TASK INSTRUCTIONS:
Please give back only the lines below from the one containing "(s.closeBuffer i reason).isDirty" to the one containing "exact State.isDirty_settleClose_of_closes (by", each repeated word for word, both ends included.

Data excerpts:

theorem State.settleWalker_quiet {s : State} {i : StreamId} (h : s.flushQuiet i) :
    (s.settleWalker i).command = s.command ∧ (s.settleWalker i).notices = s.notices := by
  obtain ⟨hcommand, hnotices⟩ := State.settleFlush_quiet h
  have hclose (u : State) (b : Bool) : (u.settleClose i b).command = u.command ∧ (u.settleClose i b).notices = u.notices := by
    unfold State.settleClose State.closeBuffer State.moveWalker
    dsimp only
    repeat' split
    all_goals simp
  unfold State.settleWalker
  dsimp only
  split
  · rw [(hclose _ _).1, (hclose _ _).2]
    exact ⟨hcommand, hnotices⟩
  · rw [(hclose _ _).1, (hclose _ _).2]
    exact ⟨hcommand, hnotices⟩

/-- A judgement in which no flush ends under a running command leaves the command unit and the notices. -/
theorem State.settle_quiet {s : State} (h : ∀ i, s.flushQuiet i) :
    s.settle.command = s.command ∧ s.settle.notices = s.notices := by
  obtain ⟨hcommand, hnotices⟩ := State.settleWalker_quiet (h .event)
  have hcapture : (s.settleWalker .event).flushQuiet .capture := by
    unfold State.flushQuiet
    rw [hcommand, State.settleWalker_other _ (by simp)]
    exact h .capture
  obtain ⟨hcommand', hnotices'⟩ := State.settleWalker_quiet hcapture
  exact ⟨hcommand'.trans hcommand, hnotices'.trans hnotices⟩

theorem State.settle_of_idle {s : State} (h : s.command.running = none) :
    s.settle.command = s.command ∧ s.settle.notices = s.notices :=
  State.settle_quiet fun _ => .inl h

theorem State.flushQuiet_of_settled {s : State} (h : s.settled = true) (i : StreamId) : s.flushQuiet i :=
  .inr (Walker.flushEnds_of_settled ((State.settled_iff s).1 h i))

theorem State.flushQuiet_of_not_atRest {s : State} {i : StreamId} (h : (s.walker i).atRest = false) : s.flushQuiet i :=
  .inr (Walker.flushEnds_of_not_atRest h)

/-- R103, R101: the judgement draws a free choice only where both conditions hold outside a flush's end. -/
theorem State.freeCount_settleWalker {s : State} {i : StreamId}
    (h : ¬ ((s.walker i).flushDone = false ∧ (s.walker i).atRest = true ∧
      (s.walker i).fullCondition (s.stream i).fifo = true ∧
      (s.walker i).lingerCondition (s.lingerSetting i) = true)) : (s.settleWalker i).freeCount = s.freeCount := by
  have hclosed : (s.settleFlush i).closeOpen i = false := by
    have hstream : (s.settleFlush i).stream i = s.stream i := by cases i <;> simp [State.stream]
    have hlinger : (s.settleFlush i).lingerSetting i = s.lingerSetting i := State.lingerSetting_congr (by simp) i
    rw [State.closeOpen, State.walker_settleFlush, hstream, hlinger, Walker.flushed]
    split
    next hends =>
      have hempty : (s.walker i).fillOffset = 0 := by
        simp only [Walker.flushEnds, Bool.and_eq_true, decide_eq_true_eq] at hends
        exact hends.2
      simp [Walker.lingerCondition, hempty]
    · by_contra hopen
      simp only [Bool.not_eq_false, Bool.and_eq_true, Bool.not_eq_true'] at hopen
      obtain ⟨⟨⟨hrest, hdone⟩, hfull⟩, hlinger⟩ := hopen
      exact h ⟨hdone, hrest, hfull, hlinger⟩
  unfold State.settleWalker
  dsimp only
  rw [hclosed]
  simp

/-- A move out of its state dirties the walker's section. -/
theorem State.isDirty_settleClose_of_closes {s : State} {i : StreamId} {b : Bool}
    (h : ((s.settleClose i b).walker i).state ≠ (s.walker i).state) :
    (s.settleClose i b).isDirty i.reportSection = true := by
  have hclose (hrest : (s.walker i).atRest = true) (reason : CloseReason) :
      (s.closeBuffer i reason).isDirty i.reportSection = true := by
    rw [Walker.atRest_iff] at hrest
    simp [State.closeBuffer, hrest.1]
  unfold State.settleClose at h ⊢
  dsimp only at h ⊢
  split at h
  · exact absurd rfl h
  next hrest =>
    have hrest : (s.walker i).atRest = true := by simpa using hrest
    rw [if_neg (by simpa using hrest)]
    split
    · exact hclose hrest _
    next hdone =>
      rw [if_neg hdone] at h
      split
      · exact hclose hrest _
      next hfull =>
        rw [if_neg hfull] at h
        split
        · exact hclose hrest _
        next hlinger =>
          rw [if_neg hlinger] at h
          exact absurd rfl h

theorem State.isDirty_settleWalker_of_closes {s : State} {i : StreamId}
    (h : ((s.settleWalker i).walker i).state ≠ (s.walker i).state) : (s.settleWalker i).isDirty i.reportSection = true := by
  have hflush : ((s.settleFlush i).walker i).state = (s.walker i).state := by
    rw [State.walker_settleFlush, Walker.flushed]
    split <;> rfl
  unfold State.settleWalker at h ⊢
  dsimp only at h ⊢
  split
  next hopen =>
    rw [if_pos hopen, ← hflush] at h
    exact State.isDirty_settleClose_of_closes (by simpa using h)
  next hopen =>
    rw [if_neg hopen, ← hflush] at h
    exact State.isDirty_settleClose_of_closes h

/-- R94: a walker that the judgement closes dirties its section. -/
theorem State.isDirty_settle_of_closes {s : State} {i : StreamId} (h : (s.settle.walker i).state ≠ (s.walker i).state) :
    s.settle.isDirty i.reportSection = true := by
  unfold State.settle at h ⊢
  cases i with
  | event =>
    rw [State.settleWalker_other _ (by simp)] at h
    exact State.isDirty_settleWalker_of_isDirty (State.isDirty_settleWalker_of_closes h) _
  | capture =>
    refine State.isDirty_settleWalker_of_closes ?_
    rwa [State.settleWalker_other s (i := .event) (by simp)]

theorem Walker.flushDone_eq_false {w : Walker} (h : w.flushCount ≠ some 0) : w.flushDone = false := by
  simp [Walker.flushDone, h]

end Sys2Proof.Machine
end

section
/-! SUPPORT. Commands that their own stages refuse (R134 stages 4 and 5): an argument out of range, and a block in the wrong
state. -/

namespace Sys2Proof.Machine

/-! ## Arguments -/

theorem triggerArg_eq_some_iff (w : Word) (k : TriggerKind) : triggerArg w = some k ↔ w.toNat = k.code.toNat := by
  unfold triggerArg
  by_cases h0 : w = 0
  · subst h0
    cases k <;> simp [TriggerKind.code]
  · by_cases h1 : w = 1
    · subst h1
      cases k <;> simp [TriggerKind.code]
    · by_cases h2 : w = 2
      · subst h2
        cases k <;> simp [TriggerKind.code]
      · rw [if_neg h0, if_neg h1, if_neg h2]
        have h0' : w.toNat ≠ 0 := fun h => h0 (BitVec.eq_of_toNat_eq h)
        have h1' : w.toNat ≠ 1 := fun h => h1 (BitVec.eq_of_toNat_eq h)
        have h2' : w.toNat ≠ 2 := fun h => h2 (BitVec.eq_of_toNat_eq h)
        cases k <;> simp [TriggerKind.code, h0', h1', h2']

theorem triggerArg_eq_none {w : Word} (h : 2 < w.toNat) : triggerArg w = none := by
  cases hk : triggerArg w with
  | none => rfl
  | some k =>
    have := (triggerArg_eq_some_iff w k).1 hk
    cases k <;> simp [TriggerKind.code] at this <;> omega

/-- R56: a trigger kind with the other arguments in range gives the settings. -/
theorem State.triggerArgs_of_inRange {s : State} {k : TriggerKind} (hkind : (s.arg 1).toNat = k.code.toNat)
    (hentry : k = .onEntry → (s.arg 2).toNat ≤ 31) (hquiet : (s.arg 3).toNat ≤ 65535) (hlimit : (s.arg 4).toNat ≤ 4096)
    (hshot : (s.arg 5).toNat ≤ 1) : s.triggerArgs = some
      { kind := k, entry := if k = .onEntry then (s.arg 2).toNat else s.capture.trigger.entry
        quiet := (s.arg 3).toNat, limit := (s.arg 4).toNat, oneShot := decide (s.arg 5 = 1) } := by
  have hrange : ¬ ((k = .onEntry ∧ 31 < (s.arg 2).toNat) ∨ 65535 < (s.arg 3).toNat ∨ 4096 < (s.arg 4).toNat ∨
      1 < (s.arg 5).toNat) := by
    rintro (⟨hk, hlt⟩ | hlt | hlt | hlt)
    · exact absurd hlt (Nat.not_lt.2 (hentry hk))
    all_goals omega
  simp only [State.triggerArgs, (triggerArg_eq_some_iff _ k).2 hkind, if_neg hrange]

RESPONSE BELOW:
      (s.closeBuffer i reason).isDirty i.reportSection = true := by
    rw [Walker.atRest_iff] at hrest
    simp [State.closeBuffer, hrest.1]
  unfold State.settleClose at h ⊢
  dsimp only at h ⊢
  split at h
  · exact absurd rfl h
  next hrest =>
    have hrest : (s.walker i).atRest = true := by simpa using hrest
    rw [if_neg (by simpa using hrest)]
    split
    · exact hclose hrest _
    next hdone =>
      rw [if_neg hdone] at h
      split
      · exact hclose hrest _
      next hfull =>
        rw [if_neg hfull] at h
        split
        · exact hclose hrest _
        next hlinger =>
          rw [if_neg hlinger] at h
          exact absurd rfl h

theorem State.isDirty_settleWalker_of_closes {s : State} {i : StreamId}
    (h : ((s.settleWalker i).walker i).state ≠ (s.walker i).state) : (s.settleWalker i).isDirty i.reportSection = true := by
  have hflush : ((s.settleFlush i).walker i).state = (s.walker i).state := by
    rw [State.walker_settleFlush, Walker.flushed]
    split <;> rfl
  unfold State.settleWalker at h ⊢
  dsimp only at h ⊢
  split
  next hopen =>
    rw [if_pos hopen, ← hflush] at h
    exact State.isDirty_settleClose_of_closes (by simpa using h)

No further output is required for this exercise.